Я оторопел, но отстраняться не стал. В тот момент у меня появился спортивный интерес: будет ли мне хоть чуточку приятно. Но нет, она давно стала мне безразличной. Безразличной? Кажется, где-то далеко внутри, очень глубоко все же пробежала искра, правда, тут же погасла.
Поцелуй был долгим. Когда ей перестало хватать воздуха, она отстранилась, взглянула на меня с прищуром, сладко облизывая губы. В этом облизывании было что-то вульгарное.
-Я наглая? - спросила она. - Наглость - второе счастье, как известно.
-Наглость - всего лишь прикрытие страха,- парировал я.
-Да. Начало там, где заканчивается страх.
-Мочало, начинай с начала, - сказал я.
-Нового начала не будет?
-Нет.
-Жаль.
-Чего же тебе жаль? Сама говоришь, главное у тебя есть свобода. А я что? От меня одни проблемы.
Стрелка выпила свое вино и в очередной раз совершила неожиданное - она опустилась передо мной на колени. Я не на шутку перепугался. Только этого ещё не хватало. Началась пьяная истерика. И зачем я к ней подошел?
Думал, на коленях будет умолять меня о любви, но я ошибся.
-Забери Ржавого, прошу тебя. Нам самим жрать нечего.
Самим...Она уже полностью отождествляет себя с кошками. Да, это последняя стадия женского одиночества.
-Встань!
-Не встану, пока не согласишься. Посмотри, какой он хорошенький. Ржавый, иди сюда.
Из-за двери осторожно высунулась собачья моська. И в самом деле, славный. Мне стало жаль его больше, чем бывшую супругу. Только куда мне его? С ним гулять надо, а я почти постоянно на работе.
Стрелка, наконец, с трудом поднялась, выпила вино, вроде как предназначенное мне, махнула рукой:
-А, ни черта ты не понимаешь.
Прошла мимо меня в маленькую комнату, где дремали голодные кошки, рухнула на продавленный диван. На нем мы когда-то провели с ней первую брачную ночь. Она была трепетной и неопытной...
Голова моя гудела, словно к ней подключили тысячу вольт. Я был совершенно выбит из колеи. На работу я уже опоздал, но меня это мало волновало.
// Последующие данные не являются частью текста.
theorem witness_FirmwareAndTrust :
    (∃ s : State, s.inMode Mode.boot = true ∧ s.mode.bootHeld = false ∧ s.sup.flushAt = none ∧ (∀ j ∈ s.fw.bootOrder, s.fw.verify (s.fw.slot j) ≠ 0)) ∧
    (∃ s : State, (s.inMode Mode.boot = false ∨ s.mode.bootHeld = true ∨ s.sup.flushAt.isSome = true)) ∧
    (∃ _x : Firmware, ∃ y : Slot, y.unread = true) ∧
    (∃ r : Req, ∃ idx : Nat, ∃ sub : Nat, ∃ len : Nat, ∃ v : Nat, ∃ w : Nat, ∃ s : State, idx ≠ 49153 ∧ ¬(idx = 49154 ∧ sub = 2) ∧ Safety.passes s r idx sub len v w) ∧
    (∃ r : Req, ∃ v : Nat, ∃ w : Nat, ∃ s : State, s.trialOver = false ∧ Safety.passes s r 49154 2 4 v w) ∧
    (∃ r : Req, ∃ sub : Nat, ∃ v : Nat, ∃ b : List Byte, ∃ o : Obj, ∃ s : State, s.atOnce r = true ∧ s.keptFor r (writeHdr r 49153 sub b.length) = none ∧ s.openCheck r 49153 sub b.length = none ∧ s.obj? 49153 sub = some o ∧ o.persist = false ∧ (v = if sub = 2 then 0 else o.valueOf b) ∧ s.valueCheck r 49153 sub v = none) ∧
    (∃ _b : List Byte, ∃ s : State, ∃ k : Nat, k < 2 ∧ s.fw.upSlot = some k) ∧
    (∃ _b : List Byte, ∃ s : State, ∃ k : Nat, k < 2 ∧ s.fw.upSlot = some k ∧ (s.fw.verify     (have __src := s.fw.slot k;     { __src with image := List.take (imageLen (s.fw.slot k).hdr) (s.fw.slot k).image }) ≠   0)) ∧
    (∃ b : List Byte, ∃ s : State, ∃ k : Nat, k < 2 ∧ s.fw.upSlot = some k ∧ (s.fw.upOff ≠ 0 ∨ s.fw.headerCheck (List.take 4096 ((s.fw.slot k).image ++ b)) = 0)) ∧
    (∃ b : List Byte, ∃ s : State, ∃ k : Nat, k < 2 ∧ s.fw.upSlot = some k ∧ s.fw.upOff = 0 ∧ s.fw.headerCheck (List.take 4096 ((s.fw.slot k).image ++ b)) ≠ 0) ∧
    (∃ _g : Nat, ∃ k : Nat, ∃ _s : State, k < 2) ∧
    (∃ _g : Nat, ∃ k : Nat, ∃ s : State, k < 2 ∧ s.fw.verify (s.fw.slot k) ≠ 0) ∧
    (∃ s : State, s.fw.phase = 3 ∧ s.fw.loadAt + 60000000000 ≤ s.now) ∧
    (∃ s : State, (s.fw.phase ≠ 3 ∨ s.now < s.fw.loadAt + 60000000000)) ∧
    (∃ s : State, s.fw.phase = 3) ∧
    (∃ s : State, s.fw.phase = 3 ∧ iCfg (s.fw.slot s.fw.newSlot).hdr = iCfg (s.fw.slot s.fw.oldSlot).hdr) ∧
    (∃ s : State, s.fw.phase = 3 ∧ iCfg (s.fw.slot s.fw.newSlot).hdr ≠ iCfg (s.fw.slot s.fw.oldSlot).hdr) ∧
    (∃ s : State, s.fw.phase ≠ 3) ∧
    (∃ s : State, s.mode.changing = true) ∧
    (∃ s : State, s.mode.changing = false ∧ s.fw.fallDue = none ∧ s.fw.phase ≠ 4) ∧
    (∃ s : State, s.mode.changing = false ∧ ∃ k : Nat, s.fw.fallDue = some k) ∧
    (∃ s : State, s.mode.changing = false ∧ s.fw.fallDue = none ∧ s.fw.phase = 4) ∧
    (∃ s : State, s.fw.phase ≠ 5) ∧
    (∃ s : State, s.fw.phase = 5) ∧
    (∃ s : State, ∃ a : Nat, s.fw.trialAt = some a ∧ a + 600000000000 ≤ s.now) ∧
    (∃ s : State, ∃ a : Nat, s.fw.trialAt = some a ∧ s.now < a + 600000000000) ∧
    (∃ s : State, s.fw.trialAt = none) ∧
    (∃ _k : Nat, ∃ s : State, s.fw.phase ≠ 5) ∧
    (∃ _k : Nat, ∃ s : State, s.fw.phase = 5 ∧ s.mode.changing = true) ∧
    (∃ _k : Nat, ∃ s : State, s.fw.phase = 5 ∧ s.mode.changing = false) ∧
    (∃ _g : Nat, ∃ _v : Nat, ∃ s : State, s.fw.oldSlot ≠ s.fw.newSlot ∧ s.fw.oldSlot < 3 ∧ s.fw.newSlot < 2) ∧
    (∃ _g : Nat, ∃ k : Nat, ∃ _s : State, k < 4) ∧
    (∃ _g : Nat, ∃ k : Nat, ∃ _v : Nat, ∃ s : State, k ∈ s.fw.signing) ∧
    (∃ _g : Nat, ∃ k : Nat, ∃ _v : Nat, ∃ s : State, k ∉ s.fw.signing) :=
  ⟨⟨inMode .boot (fwOf id), by decide +kernel⟩,
   ⟨run, by decide +kernel⟩,
   ⟨{}, { unread := true }, by decide +kernel⟩,
   ⟨⟨.fw, 0, 7⟩, 0x300A, 1, 4, 500, 500, run, ⟨by decide, by decide, ⟨by decide +kernel, by decide +kernel, by decide +kernel, by decide +kernel, { idx := 0x300A, lo := 1, hi := 1, ty := 3, acc := .live, len := 4, dflt := 1000, persist := true }, by decide +kernel, by decide +kernel, fun _ => by decide +kernel⟩⟩⟩,
   ⟨⟨.fw, 0, 7⟩, 0, 0, fwOf (fun x => { x with phase := 5, selftest := true }), ⟨by decide +kernel, ⟨by decide +kernel, by decide +kernel, by decide +kernel, by decide +kernel, { idx := 0xC002, lo := 2, hi := 2, ty := 3, acc := .live, len := 4, dflt := 0 }, by decide +kernel, by decide +kernel, fun _ => by decide +kernel⟩⟩⟩,
   ⟨⟨.fw, 0, 7⟩, 2, 0, List.replicate 65536 0, { idx := 0xC001, lo := 2, hi := 2, ty := 10, acc := .live, len := 65536, dflt := 0 }, fwOf (fun x => { x with phase := 1, upSlot := some 0 }), by simp only [List.length_replicate]; decide +kernel⟩,
   ⟨[], fwOf (fun x => { x with upSlot := some 1 }), 1, by decide +kernel⟩,
   ⟨[], fwOf (fun x => { x with upSlot := some 1 }), 1, by decide +kernel⟩,
   ⟨[1], fwOf (fun x => { x with upSlot := some 1, upOff := 4096 }), 1, by decide +kernel⟩,
   ⟨[1], fwOf (fun x => { x with upSlot := some 1 }), 1, by decide +kernel⟩,
   ⟨0, 1, run, by decide +kernel⟩,
   ⟨0, 1, fwOf id, by decide +kernel⟩,
   ⟨{ fwOf (fun x => { x with phase := 3, loadAt := 0 }) with now := 60 * 10 ^ 9 }, by decide +kernel⟩,
   ⟨fwOf (fun x => { x with phase := 3 }), by decide +kernel⟩,
   ⟨fwOf (fun x => { x with phase := 3 }), by decide +kernel⟩,
   ⟨fwOf (fun x => { x with phase := 3 }), by decide +kernel⟩,
   ⟨fwOf (fun x => { x with phase := 3, newSlot := 1, s1 := { image := List.replicate 512 1 } }), by decide +kernel⟩,
   ⟨run, by decide +kernel⟩,
   ⟨modeStOf (fun m => { m with changing := true, target := .hold }), by decide +kernel⟩,
   ⟨run, by decide +kernel⟩,
   ⟨fwOf (fun x => { x with fallDue := some 1 }), ⟨by decide +kernel, 1, rfl⟩⟩,
   ⟨fwOf (fun x => { x with phase := 4 }), by decide +kernel⟩,
   ⟨run, by decide +kernel⟩,
   ⟨fwOf (fun x => { x with phase := 5 }), by decide +kernel⟩,
   ⟨{ fwOf (fun x => { x with trialAt := some 0 }) with now := 600 * 10 ^ 9 }, 0, by decide +kernel⟩,
   ⟨fwOf (fun x => { x with trialAt := some 0 }), 0, by decide +kernel⟩,
   ⟨run, by decide +kernel⟩,
   ⟨1, run, by decide +kernel⟩,
   ⟨1, { fwOf (fun x => { x with phase := 5 }) with mode := { changing := true } }, by decide +kernel⟩,
   ⟨1, fwOf (fun x => { x with phase := 5 }), by decide +kernel⟩,
   ⟨0, 1, fwOf (fun x => { x with oldSlot := 2, newSlot := 1 }), by decide +kernel⟩,
   ⟨0, 3, run, by decide +kernel⟩,
   ⟨0, 1, 1, fwOf (fun x => { x with signing := [1] }), by decide +kernel⟩,
   ⟨0, 1, 1, run, by decide +kernel⟩⟩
Внутри образовалась черная, космическая пустота с осколками каких-то астероидов и межзвездной пыли.
Не сразу заметил, что напротив меня сидит Ржавый. Он свесил уши и слегка поскуливал. Я открыл тумбочку под раковиной, где раньше хранились авоськи и пакеты. На этот раз там оказалась объемная матерчатая сумка.
Не успел я её раскрыть, как в неё запрыгнул песик. Хост его торчал наружу. Я дернул за него. Ржавый тут же изловчился, собираясь тяпнуть меня. Но в последний миг передумал. Взглянул виноватыми, печальными глазами и затих, словно испугался за свой порыв.
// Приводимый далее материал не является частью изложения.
-- ==== Sys2Proof/Machine/FieldCommands.lean ====
section
/-! DEFINITION. The commands of log_exp_tables, gf256_mult_core and gf256_inv_core
(spec/40_gf_tables.md R107, R108; spec/41_gf_arith.md R126-R131). -/

namespace Sys2Proof.Machine

/-- GADD: `G[D] <- G[A] ^ G[B]` (R126). -/
def execGadd (d x y : GReg) (s : State) : Host.Outcome State Fault Refusal :=
  completeG s d (.ok (s.readG x ^^^ s.readG y))

/-- GMUL: `G[D] <- gmul(G[A], G[B])` (R127). -/
def execGmul (d x y : GReg) (s : State) : Host.Outcome State Fault Refusal :=
  completeG s d (.ok (gmul s.tables (s.readG x) (s.readG y)))

/-- GMULNT: `G[D] <- gmul_nolut(G[A], G[B])` (R128). -/
def execGmulnt (d x y : GReg) (s : State) : Host.Outcome State Fault Refusal :=
  completeG s d (.ok (gmulNolut (s.readG x) (s.readG y)))

/-- GDIV: `G[D] <- gdiv(G[A], G[B])` (R129). -/
def execGdiv (d x y : GReg) (s : State) : Host.Outcome State Fault Refusal :=
  completeG s d (gdiv s.tables (s.readG x) (s.readG y))

/-- GPOW: `G[D] <- gpow(G[A], sext_16(IMM16))` (R130). -/
def execGpow (d x : GReg) (n : Int) (s : State) : Host.Outcome State Fault Refusal :=
  completeG s d (gpow s.tables (s.readG x) n)

/-- GINV: `G[D] <- ginv(G[A])` (R131). -/
def execGinv (d x : GReg) (s : State) : Host.Outcome State Fault Refusal :=
  completeG s d (ginv s.tables (s.readG x))

/-- The value of LOGR: LOG[x], or LogOfZero for x = 0 (R107). -/
def logRead (t : Tables) (x : Byte) : Except Failure Byte :=
  if x = 0#8 then .error .logOfZero else .ok (BitVec.ofNat 8 (t.logAt x))

/-- LOGR: `G[D] <- LOG[G[A]]` (R107). -/
def execLogr (d x : GReg) (s : State) : Host.Outcome State Fault Refusal :=
  completeG s d (logRead s.tables (s.readG x))

/-- The value of EXPR: EXP[k], or RangeError for k > 509 (R108). -/
def expRead (t : Tables) (k : Nat) : Except Failure Byte :=
  if k > 509 then .error .rangeError else .ok (t.expAt k)

/-- EXPR: `G[D] <- EXP[zext_16(IMM16)]` (R108). -/
def execExpr (d : GReg) (k : Nat) (s : State) : Host.Outcome State Fault Refusal :=
  completeG s d (expRead s.tables k)

end Sys2Proof.Machine
end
-Шпана малолетняя, - со вздохом сказал я.
Выложил на кухонный стол все наличные, что у меня имелись, повесил на плечо сумку с Ржавым, двинулся к выходу. В прихожей остановился. Взглянул на Стрелку, храпящую на диване.
Давно мечтал о встрече с ней и вот встретился. Ладно, пусть хоть часть её, вернее то, что принадлежало ей, останется со мной. Ведь больше мы никогда не увидимся.
Я сунул руку в сумку, которую тут же принялся лизать Ржавый.